## What the exercise asks
Nothing is needed except the lines below that run from the one with "State.setF_kept | with_reducible apply State.modPantry_kept" through the one with "unfold ungateBank", repeated exactly.

## Data under study
theorem regionWrite_kept {r₀ : State} {s : State} (h : Kept r₀ s) (a : Actor) (i : TileId) (m : Fin 7) (d : Fin 8) (word : Bool) (v : Word) :
    Kept r₀ (regionWrite s a i m d word v) := by
  unfold regionWrite
  repeat' (first | with_reducible assumption | with_reducible apply State.setF_kept | with_reducible apply recordPErr_kept | with_reducible apply Kept.ite)

theorem counterClear_kept {r₀ : State} {s : State} (h : Kept r₀ s) (i : TileId) :
    Kept r₀ (counterClear s i) := by
  unfold counterClear
  repeat' (first | with_reducible assumption | with_reducible apply State.resetFlds_kept)

theorem State.modPantry_kept {r₀ s : State} (h : Kept r₀ s) (i : TileId) (f : Pantry → Pantry)
    (hf : ∀ p, Memory.wf p.mem = true → Memory.wf (f p).mem = true) : Kept r₀ (s.modPantry i f) :=
  Kept.modTile h (fun _ x => Tile.sound_mem x rfl (hf _))

theorem bankRequest_kept {r₀ : State} {s : State} (h : Kept r₀ s) (i : TileId) (b : Nat) (code : Nat) :
    Kept r₀ (bankRequest s i b code) := by
  unfold bankRequest
  repeat' (first | with_reducible assumption | exact fun _ w => w | with_reducible apply State.setF_kept | with_reducible apply State.modPantry_kept | with_reducible apply Kept.ite)

theorem ungateBank_kept {r₀ : State} {s : State} (h : Kept r₀ s) (i : TileId) (b : Nat) :
    Kept r₀ (ungateBank s i b) := by
  unfold ungateBank
  repeat' (first | dsimp only | (with_reducible apply Kept.mk_upd; first | with_reducible assumption | with_reducible apply Kept.ite | (with_reducible apply Kept.foldl; intro _ _ _) | (with_reducible apply Kept.foldl_fst; intro _ _ _) | (with_reducible apply Kept.foldl_on Rows.s; intro _ _ _) | (with_reducible apply Kept.foldl_on GWork.s; intro _ _ _) | dsimp only | split))

theorem bankReqWrite_kept {r₀ : State} {s : State} (h : Kept r₀ s) (a : Actor) (i : TileId) (m : Fin 3) (v : Word) :
    Kept r₀ (bankReqWrite s a i m v) := by
  unfold bankReqWrite
  repeat' (first | with_reducible assumption | with_reducible apply bankRequest_kept | with_reducible apply ungateBank_kept | with_reducible apply Kept.ite | (with_reducible apply Kept.foldl; intro _ _ _))

theorem bankEnd_kept {r₀ : State} {s : State} (h : Kept r₀ s) (i : TileId) (b : Nat) :
    Kept r₀ (bankEnd s i b) := by
  unfold bankEnd
  repeat' (first | with_reducible assumption | exact Memory.wf_filter _ ‹Memory.wf _ = true› | with_reducible apply State.setF_kept | with_reducible apply State.raise_kept | with_reducible apply State.modPantry_kept | with_reducible apply bankRequest_kept | intro _ _ | dsimp only | split)

theorem sweepFail_kept {r₀ : State} {s : State} (h : Kept r₀ s) (i : TileId) (r : Nat) (k : Fin 64) :
    Kept r₀ (sweepFail i r s k) := by
  unfold sweepFail
  repeat' (first | with_reducible assumption | exact fun _ w => w | with_reducible apply State.setF_kept | with_reducible apply State.wrapF_kept | with_reducible apply State.raise_kept | with_reducible apply recordPErr_kept | with_reducible apply State.modPantry_kept | with_reducible apply Kept.ite)

theorem sweepDouble_kept {r₀ : State} {s : State} (h : Kept r₀ s) (i : TileId) (w : Nat) :
    Kept r₀ (sweepDouble i s w) := by
  unfold sweepDouble
  repeat' (first | with_reducible assumption | with_reducible apply State.useFree_kept | with_reducible apply State.countF_kept | with_reducible apply recordPErr_kept)

theorem sweepRegion_kept {r₀ : State} {s : State} (h : Kept r₀ s) (i : TileId) (fails : List (Fin 64)) :
    Kept r₀ (sweepRegion s i fails) := by
  unfold sweepRegion
  repeat' (first | with_reducible assumption | exact fun _ w => w | with_reducible apply State.setF_kept | with_reducible apply State.countF_kept | with_reducible apply State.wrapF_kept | with_reducible apply State.modPantry_kept | with_reducible apply sweepFail_kept | with_reducible apply sweepDouble_kept | with_reducible apply Kept.ite | (with_reducible apply Kept.foldl; intro _ _ _) | dsimp only | split)

end Sys2Proof.Machine
end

## Answer to the problem
  repeat' (first | with_reducible assumption | exact fun _ w => w | with_reducible apply State.setF_kept | with_reducible apply State.modPantry_kept | with_reducible apply Kept.ite)

theorem ungateBank_kept {r₀ : State} {s : State} (h : Kept r₀ s) (i : TileId) (b : Nat) :
    Kept r₀ (ungateBank s i b) := by
  unfold ungateBank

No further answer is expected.